• What you have to do
Using the records below, write out again exactly the lines that begin at the line containing "tally1 (x : Byte)" and end at the line containing "def complete (rdata", and no other lines.

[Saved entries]
-----
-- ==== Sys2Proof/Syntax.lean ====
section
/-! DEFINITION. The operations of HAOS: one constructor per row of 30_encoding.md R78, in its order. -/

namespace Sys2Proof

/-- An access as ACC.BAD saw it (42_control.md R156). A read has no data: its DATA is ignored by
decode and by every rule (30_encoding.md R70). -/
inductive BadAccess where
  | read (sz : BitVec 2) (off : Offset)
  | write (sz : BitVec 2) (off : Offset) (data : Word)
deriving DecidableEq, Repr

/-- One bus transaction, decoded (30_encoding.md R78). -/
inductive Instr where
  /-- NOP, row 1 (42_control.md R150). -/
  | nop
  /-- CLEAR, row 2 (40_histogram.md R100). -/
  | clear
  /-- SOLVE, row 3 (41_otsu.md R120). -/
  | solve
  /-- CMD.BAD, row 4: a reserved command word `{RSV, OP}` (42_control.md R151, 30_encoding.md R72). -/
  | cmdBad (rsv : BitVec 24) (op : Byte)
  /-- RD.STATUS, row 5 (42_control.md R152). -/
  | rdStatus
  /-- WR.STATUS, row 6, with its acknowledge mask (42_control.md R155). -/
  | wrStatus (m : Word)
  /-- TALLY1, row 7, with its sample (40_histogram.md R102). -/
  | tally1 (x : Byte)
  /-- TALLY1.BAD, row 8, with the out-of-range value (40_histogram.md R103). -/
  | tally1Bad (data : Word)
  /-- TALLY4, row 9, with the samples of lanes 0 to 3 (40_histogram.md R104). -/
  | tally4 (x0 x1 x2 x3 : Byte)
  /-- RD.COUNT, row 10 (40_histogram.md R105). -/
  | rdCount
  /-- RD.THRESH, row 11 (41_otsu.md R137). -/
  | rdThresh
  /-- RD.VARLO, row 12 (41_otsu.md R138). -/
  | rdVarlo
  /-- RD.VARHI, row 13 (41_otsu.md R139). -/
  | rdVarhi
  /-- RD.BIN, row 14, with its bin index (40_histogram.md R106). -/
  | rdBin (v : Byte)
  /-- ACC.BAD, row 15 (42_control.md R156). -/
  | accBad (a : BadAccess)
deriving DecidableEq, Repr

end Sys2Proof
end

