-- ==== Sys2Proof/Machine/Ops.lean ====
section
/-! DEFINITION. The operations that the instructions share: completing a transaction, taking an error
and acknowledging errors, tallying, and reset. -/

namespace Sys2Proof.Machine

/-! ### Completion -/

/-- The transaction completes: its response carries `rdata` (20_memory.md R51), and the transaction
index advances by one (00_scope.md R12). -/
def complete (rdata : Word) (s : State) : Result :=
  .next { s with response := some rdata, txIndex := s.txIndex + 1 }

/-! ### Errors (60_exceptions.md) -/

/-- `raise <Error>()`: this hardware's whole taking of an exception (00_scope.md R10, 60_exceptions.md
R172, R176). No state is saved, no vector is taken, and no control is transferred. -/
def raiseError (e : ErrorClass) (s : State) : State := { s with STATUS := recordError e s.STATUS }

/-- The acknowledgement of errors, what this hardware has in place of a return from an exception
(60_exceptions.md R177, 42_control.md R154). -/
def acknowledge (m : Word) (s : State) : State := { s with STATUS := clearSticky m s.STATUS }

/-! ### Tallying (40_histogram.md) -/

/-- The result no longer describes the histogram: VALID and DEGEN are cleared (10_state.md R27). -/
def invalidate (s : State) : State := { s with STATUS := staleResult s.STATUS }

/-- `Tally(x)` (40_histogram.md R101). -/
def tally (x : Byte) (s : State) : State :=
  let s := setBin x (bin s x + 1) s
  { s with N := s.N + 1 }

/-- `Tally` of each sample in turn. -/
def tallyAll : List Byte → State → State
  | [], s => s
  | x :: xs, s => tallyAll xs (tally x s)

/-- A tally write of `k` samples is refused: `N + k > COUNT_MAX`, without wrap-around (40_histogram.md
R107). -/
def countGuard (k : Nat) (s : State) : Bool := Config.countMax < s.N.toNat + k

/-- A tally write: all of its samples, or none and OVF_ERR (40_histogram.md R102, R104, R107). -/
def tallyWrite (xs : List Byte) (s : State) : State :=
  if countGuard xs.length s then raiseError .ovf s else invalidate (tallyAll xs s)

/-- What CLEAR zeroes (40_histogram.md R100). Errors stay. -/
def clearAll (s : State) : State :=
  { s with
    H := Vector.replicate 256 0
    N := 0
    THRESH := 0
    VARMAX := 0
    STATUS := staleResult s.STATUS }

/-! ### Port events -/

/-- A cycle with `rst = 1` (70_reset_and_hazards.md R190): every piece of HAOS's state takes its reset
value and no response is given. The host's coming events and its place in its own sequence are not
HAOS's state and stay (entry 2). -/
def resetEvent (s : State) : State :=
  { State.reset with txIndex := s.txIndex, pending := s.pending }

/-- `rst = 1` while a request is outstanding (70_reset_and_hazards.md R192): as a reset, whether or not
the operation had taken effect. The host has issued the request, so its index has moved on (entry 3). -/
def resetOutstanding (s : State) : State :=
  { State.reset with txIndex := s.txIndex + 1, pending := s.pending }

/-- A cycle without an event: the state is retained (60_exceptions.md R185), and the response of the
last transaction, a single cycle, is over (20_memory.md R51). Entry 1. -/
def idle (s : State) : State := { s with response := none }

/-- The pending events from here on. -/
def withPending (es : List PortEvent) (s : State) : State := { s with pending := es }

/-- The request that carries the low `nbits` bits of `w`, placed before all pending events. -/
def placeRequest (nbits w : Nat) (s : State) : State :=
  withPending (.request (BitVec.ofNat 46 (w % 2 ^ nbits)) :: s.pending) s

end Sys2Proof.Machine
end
-----
• Task output
  | tally1 (x : Byte)
  /-- TALLY1.BAD, row 8, with the out-of-range value (40_histogram.md R103). -/
  | tally1Bad (data : Word)
  /-- TALLY4, row 9, with the samples of lanes 0 to 3 (40_histogram.md R104). -/
  | tally4 (x0 x1 x2 x3 : Byte)
  /-- RD.COUNT, row 10 (40_histogram.md R105). -/
  | rdCount
  /-- RD.THRESH, row 11 (41_otsu.md R137). -/
  | rdThresh
  /-- RD.VARLO, row 12 (41_otsu.md R138). -/
  | rdVarlo
  /-- RD.VARHI, row 13 (41_otsu.md R139). -/
  | rdVarhi
  /-- RD.BIN, row 14, with its bin index (40_histogram.md R106). -/
  | rdBin (v : Byte)
  /-- ACC.BAD, row 15 (42_control.md R156). -/
  | accBad (a : BadAccess)
deriving DecidableEq, Repr

end Sys2Proof
end

-- ==== Sys2Proof/Machine/Ops.lean ====
section
/-! DEFINITION. The operations that the instructions share: completing a transaction, taking an error
and acknowledging errors, tallying, and reset. -/

namespace Sys2Proof.Machine

/-! ### Completion -/

/-- The transaction completes: its response carries `rdata` (20_memory.md R51), and the transaction
index advances by one (00_scope.md R12). -/
def complete (rdata : Word) (s : State) : Result :=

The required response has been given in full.